- North American box art
- Developers: Nintendo SPD Red Entertainment M2 Artdink
- Publisher: Nintendo
- Composers: Asuka Ito Megumi Inoue Daisuke Shiiba
- Series: Fossil Fighters
- Platform: Nintendo DS
- Release: JP: April 17, 2008; NA: August 10, 2009; AU: September 17, 2009;
- Genre: Role-playing
- Modes: Single-player, Multiplayer

= Fossil Fighters (video game) =

2008 video game

Fossil Fighters, known as in Japan, is a 2008 role-playing video game developed by Nintendo SPD, Red Entertainment, M2, and Artdink and published by Nintendo for the Nintendo DS. It was first released in Japan on April 17, 2008, and was later released in North America on August 10, 2009, and in Australia on September 17, 2009. Gameplay centers on excavating fossils and reviving them into creatures known as "vivosaurs", which are then used in turn-based battles against other vivosaurs.

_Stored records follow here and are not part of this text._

-- ==== Sys2Proof/Machine/VideoOps.lean ====
section
/-! DEFINITION. The Video Unit's shared operations: cameras and the slot store, the outputs, the overlay pages and
their fields, the beat flash and the stop page (spec 08). -/

namespace Sys2Proof.Machine

/-! ## Cameras and slots (R138, R139) -/

/-- The six outputs. -/
def allOuts : List (Fin 6) := [0, 1, 2, 3, 4, 5]

/-- The start of a reference frame on the show clock (R138). -/
def Dev.frameStart (d : Dev) (k : Nat) : Time := d.video.origin + k * d.data.std.frame

/-- A camera's record after a capture slot (R138, R139). -/
def CamRun.capture (c : CamRun) : Option Nat → CamRun
  | some id => ⟨true, 0, some id⟩
  | none =>
    let m := satSucc 51 c.missing
    ⟨c.locked && m < 2, m, c.lastGood⟩

/-- What a capture slot stores of a camera: the frame, the last good frame, or black (R138, R139). -/
def CamRun.stored (c : CamRun) : Option Nat → Picture
  | some id => .live id
  | none =>
    if c.missing + 1 ≤ 50 then
      match c.lastGood with
      | some id => .held id
      | none => .black
    else .black

/-- The notices a capture slot raises for a camera: LOCKED, LOST at the second missing slot, BLACK at the 51st
(R138, R139). -/
def CamRun.causes (c : CamRun) (f : Option Nat) : List VideoCause :=
  match f with
  | some _ => if c.locked then [] else [.locked]
  | none =>
    (if c.locked && c.missing + 1 == 2 then [.lost] else []) ++ (if c.missing + 1 == 51 then [.black] else [])

/-- The outputs whose current camera is a camera, by number (R139). -/
def Video.outsOn (v : Video) (c : Cam) : List Nat :=
  (allOuts.filter fun o => v.outs[o].cam == c).map fun o => o.val + 1

/-- A camera's record in the unit. -/
def Video.cam (v : Video) : Cam → CamRun
  | .cam1 => v.cam1
  | .cam2 => v.cam2

/-- The capture notices of a camera at a slot start (R139). -/
def Dev.raiseCapture (d : Dev) (c : Cam) (f : Option Nat) (t : Time) : Dev :=
  d.raiseAll (((d.video.cam c).causes f).map fun x => .video x c (d.video.outsOn c) t)

/-- Both cameras' capture of the next slot: the newest slot joins the store with its tag and its recorded position,
and the tenth leaves (R138, R146, R148). CAM1's notices are raised before CAM2's (the model's choice, log 26). -/
def Dev.capture (d : Dev) (f1 f2 : Option Nat) : Dev :=
  let v := d.video
  let k := v.nextFrame
  let t := d.frameStart k
  let tag := (v.tags.find? fun x => x.no == k).map fun x => x.kind
  let slot : VSlot := ⟨k, v.cam1.stored f1, v.cam2.stored f2, tag, v.lastPos⟩
  let d := (d.raiseCapture .cam1 f1 t).raiseCapture .cam2 f2 t
  d.setVideo
    { v with
      nextFrame := k + 1
      cam1 := v.cam1.capture f1
      cam2 := v.cam2.capture f2
      store := (slot :: v.store).take 9
      tags := v.tags.filter fun x => k < x.no }

/-! ## Beat tags (R148) -/

/-- The first capture slot whose start is at or after a time (R148). -/
def Dev.slotAfter (d : Dev) (b : Time) : Nat := ceilDiv (b - d.video.origin) d.data.std.frame

/-- A beat mark reaches the Video Unit: it tags its slot, and its position is recorded with the slots that begin
after it is taken (R146, R148). -/
def Dev.tagBeat (d : Dev) (m : BeatMark) : Dev :=
  let v := d.video
  let n := d.slotAfter m.time
  d.setVideo
    { v with
      store := v.store.map fun x => if x.no = n then { x with tag := some m.kind } else x
      tags := if v.nextFrame ≤ n then ⟨n, m.kind⟩ :: v.tags.filter fun x => x.no != n else v.tags
      lastPos := some m.pos }

/-! ## Overlay pages (R144 to R146) -/

/-- The cell of a row 1..2 and column 1..32. -/
def cellIndex (row col : Nat) : Nat := 32 * (row - 1) + (col - 1)

/-- The page of an auto-field (R145). -/
def fieldPage : Field → PageSel
  | .bar | .beat | .tempo | .vamp | .nextCue | .focus | .note => .run
  | .holder | .mark => .stop

/-- The nine auto-fields. -/
def allFields : List Field := [.bar, .beat, .tempo, .vamp, .nextCue, .focus, .note, .holder, .mark]

/-- Whether a field at a place covers a cell (R145). -/
def coversCell (f : Field) (p : Place) (i : Nat) : Bool :=
  cellIndex p.row p.col ≤ i && i < cellIndex p.row p.col + fieldWidth f

/-- A number right-aligned in a width (R146). -/
def padLeft (w : Nat) (t : Text) : Text := List.replicate (w - t.length) 32#8 ++ t

/-- A text left-aligned in a width (R146). -/
def padRight (w : Nat) (t : Text) : Text := (t ++ List.replicate (w - t.length) 32#8).take w

/-- The contents of the VAMP field (R146). -/
def vampText (g : Engine) : Text :=
  if g.pass = 0 then []
  else
    match g.rel with
    | .armed => ascii "LAST"
    | .deferred => ascii "LAST+1"
    | .none =>
      if g.pass ≤ 9 then ascii "VAMP " ++ decimal g.pass
      else if g.pass ≤ 99 then ascii "VAMP" ++ decimal g.pass
      else ascii "VAMP99"

/-- The contents of a field, from the state as it stands and the position recorded with the slot shown (R146). -/
def Dev.fieldText (d : Dev) (rec : Option Pos) (f : Field) : Text :=
  match f with
  | .bar => padLeft 4 ((rec.map fun p => decimal p.bar).getD [])
  | .beat => padLeft 2 ((rec.map fun p => decimal p.beat).getD [])
  | .tempo => padLeft 3 (decimal (tempoShown d.eng.period))
  | .vamp => padRight 6 (vampText d.eng)
  | .nextCue => padLeft 6 ((d.nextCue.map fun c => cueText c.num).getD [])
  | .focus => padRight 6 ((d.arb.holder.map fun x => (d.data.srcs.get x).name).getD [])
  | .note => padRight 32 ((d.video.note.map fun n => d.data.notes[n]).getD [])
  | .holder => padRight 6 ((d.ctl.first.map holderText).getD [])
  | .mark => padRight 8 ((d.ctl.armed.map fun a => a.mark.name).getD [])

/-- A code as drawn: 32..126 as its character, any other as blank (R144). -/
def drawnCode (c : Byte) : Byte := if 32 ≤ c.toNat ∧ c.toNat ≤ 126 then c else 32#8

/-- The placed field of a page that covers a cell, with its place (R145). -/
def Dev.fieldOver (d : Dev) (pg : PageSel) (i : Nat) : Option (Field × Place) :=
  allFields.findSome? fun f =>
    match d.data.fields[f.index] with
    | some p => if fieldPage f = pg ∧ coversCell f p i = true then some (f, p) else none
    | none => none

/-- The static cells of a page (R144). -/
def ShowData.page (s : ShowData) : PageSel → Page
  | .run => s.runPage
  | .stop => s.stopPage

/-- Whether the stop page's flash cells are blank: an even half-period of the blink (R149). -/
def Dev.blinkBlank (d : Dev) : Bool :=
  match d.video.blink with
  | none => false
  | some n => n / (match d.data.std with | .hz50 => 25 | .hz5994 => 30) % 2 == 1

/-- A page's cells as drawn: the fields over the static codes, flash cells inverted by a running flash or blanked by
the blink, the FOCUS field inverted while the holder is LAPSED (R144 to R149). -/
def Dev.drawPage (d : Dev) (pg : PageSel) (rec : Option Pos) (flash : Nat) : List Drawn :=
  let texts := allFields.map fun f => (f, d.fieldText rec f)
  let lapsed : Bool := d.arb.status == some .lapsed
  (List.range 64).map fun i =>
    let cell := ((d.data.page pg).toList[i]?).getD ⟨32#8, false⟩
    let onTop := d.fieldOver pg i
    let code :=
      match onTop with
      | some (f, p) =>
        ((texts.find? fun x => x.1 == f).bind fun x => x.2[i - cellIndex p.row p.col]?).getD 32#8
      | none => cell.code
    match pg with
    | .stop => ⟨if cell.flash && d.blinkBlank then 32#8 else drawnCode code, false⟩
    | .run =>
      let inFocus : Bool := match onTop with | some (.focus, _) => true | _ => false
      ⟨drawnCode code, xor (cell.flash && 0 < flash) (inFocus && lapsed)⟩

/-! ## The outputs (R140 to R142, R148, R149) -/

/-- The page an output draws: STOP while the show is STOPPED, else RUN or none by its overlay setting (R149). -/
def Dev.pageFor (d : Dev) (o : Fin 6) : Option PageSel :=
  if d.ctl.state = .stopped then some .stop
  else if d.data.outs[o].overlay then some .run
  else none

/-- The picture of a slot for a camera (R138). -/
def VSlot.pic (s : VSlot) : Cam → Picture
  | .cam1 => s.pic1
  | .cam2 => s.pic2

/-- The slot an output shows at the start of reference frame `k`, if it is in the store (R141). -/
def Dev.slotShown (d : Dev) (k : Nat) (o : Fin 6) : Option VSlot :=
  if d.delay o ≤ k then d.video.store.find? fun s => s.no == k - d.delay o else none

/-- The flash length a tag starts: doubled for DOWNBEAT and COUNT_DOWN (R148). -/
def flashOf (len : Nat) : BeatKind → Nat
  | .downbeat | .countDown => 2 * len
  | .beat | .count => len

/-- The flash counter of an output at a frame start: one less, or started by the tag of the slot shown; 0 when the
output does not draw the RUN page (R148). -/
def Dev.flashNext (d : Dev) (o : Fin 6) (s : Option VSlot) : Nat :=
  if d.pageFor o = some .run then
    match s.bind fun x => x.tag with
    | some k => flashOf d.data.flashLen k
    | none => d.video.outs[o].flash - 1
  else 0

/-- What an output shows with a slot and a flash counter (R141, R146, R149). -/
def Dev.show_ (d : Dev) (o : Fin 6) (s : Option VSlot) (flash : Nat) : Shown :=
  let page := d.pageFor o
  ⟨(s.map fun x => x.pic d.video.outs[o].cam).getD .black, page,
    match page with
    | some pg => d.drawPage pg (s.bind fun x => x.pos) flash
    | none => []⟩

/-- An output at the start of reference frame `k` (R141, R148). -/
def Dev.outFrame (d : Dev) (k : Nat) (o : Fin 6) : OutRun :=
  let s := d.slotShown k o
  let f := d.flashNext o s
  { d.video.outs[o] with flash := f, shown := d.show_ o s f }

/-- The blink counter at a frame start (R149). -/
def Dev.stepBlink (d : Dev) : Dev :=
  d.setVideo
    { d.video with
      blink := if d.ctl.state = .stopped then some (match d.video.blink with | none => 0 | some n => n + 1) else none }

/-- An output's current camera at a frame start: its source, or for FOCUS what was handed over since the last frame
start, if anything was (R140, R142). -/
def OutRun.takeCam (r : OutRun) (source : OutSource) : OutRun :=
  { r with
    cam := match source with | .cam1 => .cam1 | .cam2 => .cam2 | .focus => r.next.getD r.cam
    next := none }

/-- Every output takes its camera (R140, R142). -/
def Dev.takeCams (d : Dev) : Dev :=
  d.setVideo { d.video with outs := Vector.ofFn fun o : Fin 6 => d.video.outs[o].takeCam d.data.outs[o].source }

/-- The next reference frame starts: the outputs' cameras, capture, blink, and every output shows its slot (R138, R141,
R142, log 26). -/
def Dev.startReference (d : Dev) (f1 f2 : Option Nat) : Dev :=
  let k := d.video.nextFrame
  let d := (d.takeCams.capture f1 f2).stepBlink
  d.setVideo { d.video with outs := Vector.ofFn fun o : Fin 6 => d.outFrame k o }

/-- The camera an output takes at the next frame start after a hand-over of the holder: only a FOCUS output, and only
a named camera (R142, log 31). -/
def handCam (source : OutSource) (h : Option FocusHand) (next : Option Cam) : Option Cam :=
  match source, h with
  | .focus, some ⟨_, some c, _⟩ => some c
  | _, _ => next

/-- A hand-over of the focus holder reaches the Video Unit (R142). -/
def Dev.handCams (d : Dev) (h : Option FocusHand) : Dev :=
  d.setVideo
    { d.video with
      outs := Vector.ofFn fun o : Fin 6 =>
        { d.video.outs[o] with next := handCam d.data.outs[o].source h d.video.outs[o].next } }

/-- Every output draws the STOP page at once, with the picture it shows, and no flash, and the blink starts afresh
(R149). A frame start between the entry into STOPPED and this event has started the blink already; it then starts at 0
again at the next frame start (the model's choice, log 35). -/
def Dev.stopPages (d : Dev) : Dev :=
  let d := d.setVideo { d.video with blink := none }
  let cells := d.drawPage .stop none 0
  d.setVideo
    { d.video with
      outs := mapAll (fun r => { r with flash := 0, shown := { r.shown with page := some .stop, cells := cells } })
        d.video.outs }

/-- What a change of standard does to the frames, stores, tags, flashes and cameras (R143). -/
def Video.restart (v : Video) (t : Time) : Video :=
  { v with
    origin := t
    nextFrame := 0
    cam1 := .start
    cam2 := .start
    store := []
    tags := []
    lastPos := none
    outs := mapAll (fun r => { r with flash := 0 }) v.outs
    blink := none }

/-- An output whose source is written: a camera handed over and not yet taken is dropped when the source changes, so
that an output changed to FOCUS keeps its current camera (R142). -/
def OutRun.resource (r : OutRun) (old new : OutSource) : OutRun := if new = old then r else { r with next := none }

/-- Every output's source written by a load or an erase; `old` is the data before it (R142, R150). -/
def Dev.resourceOuts (d : Dev) (old : ShowData) : Dev :=
  d.setVideo
    { d.video with
      outs := Vector.ofFn fun o : Fin 6 => d.video.outs[o].resource old.outs[o].source d.data.outs[o].source }

end Sys2Proof.Machine
end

Fossil Fighters received mixed to positive reviews, with critics frequently noting similarities to the Pokémon series. It was followed by two sequels: Fossil Fighters: Champions for the DS, released in Japan in 2010 and North America in 2011, and Fossil Fighters: Frontier for the Nintendo 3DS, released in Japan in 2014 and in North America in 2015.

==Gameplay==
Fossil Fighters is a role-playing game in which players explore excavation areas known as dig sites to locate and excavate fossil rocks containing various fossilized body parts. Once excavated, these fossils can be cleaned and revived into creatures known as "vivosaurs" for use in battle. Each vivosaur is associated with four fossil parts: head, body, arms, and legs. A vivosaur may be revived once its head fossil has been obtained and cleaned, while the remaining fossil parts provide additional statistical bonuses and improve the creature's overall effectiveness in battle. Fossils discovered before the corresponding head fossil are retained until the vivosaur can be revived.

Fossil cleaning is performed through a touchscreen minigame in which players use tools such as a hammer and drill to remove rock surrounding a fossil. The process is timed, typically allowing 90 seconds to expose as much of the fossil as possible while avoiding damage. The quality of the cleaning affects the strength of the resulting vivosaur.

Battles in Fossil Fighters are turn-based and generally involve teams of up to three vivosaurs. Combat uses a resource known as Fossil Power (FP), which is spent to perform attacks and special abilities. Victory is achieved by defeating all opposing vivosaurs. Strategic considerations include vivosaur positioning, resource management, and the use of support effects that modify combat statistics. The game employs a battlefield divided into an Attack Zone, Support Zones, and an Escape Zone. Vivosaurs positioned in Support Zones can provide bonuses to allied vivosaurs or penalties to opponents, while weakened vivosaurs may be moved to the Escape Zone to facilitate tactical repositioning.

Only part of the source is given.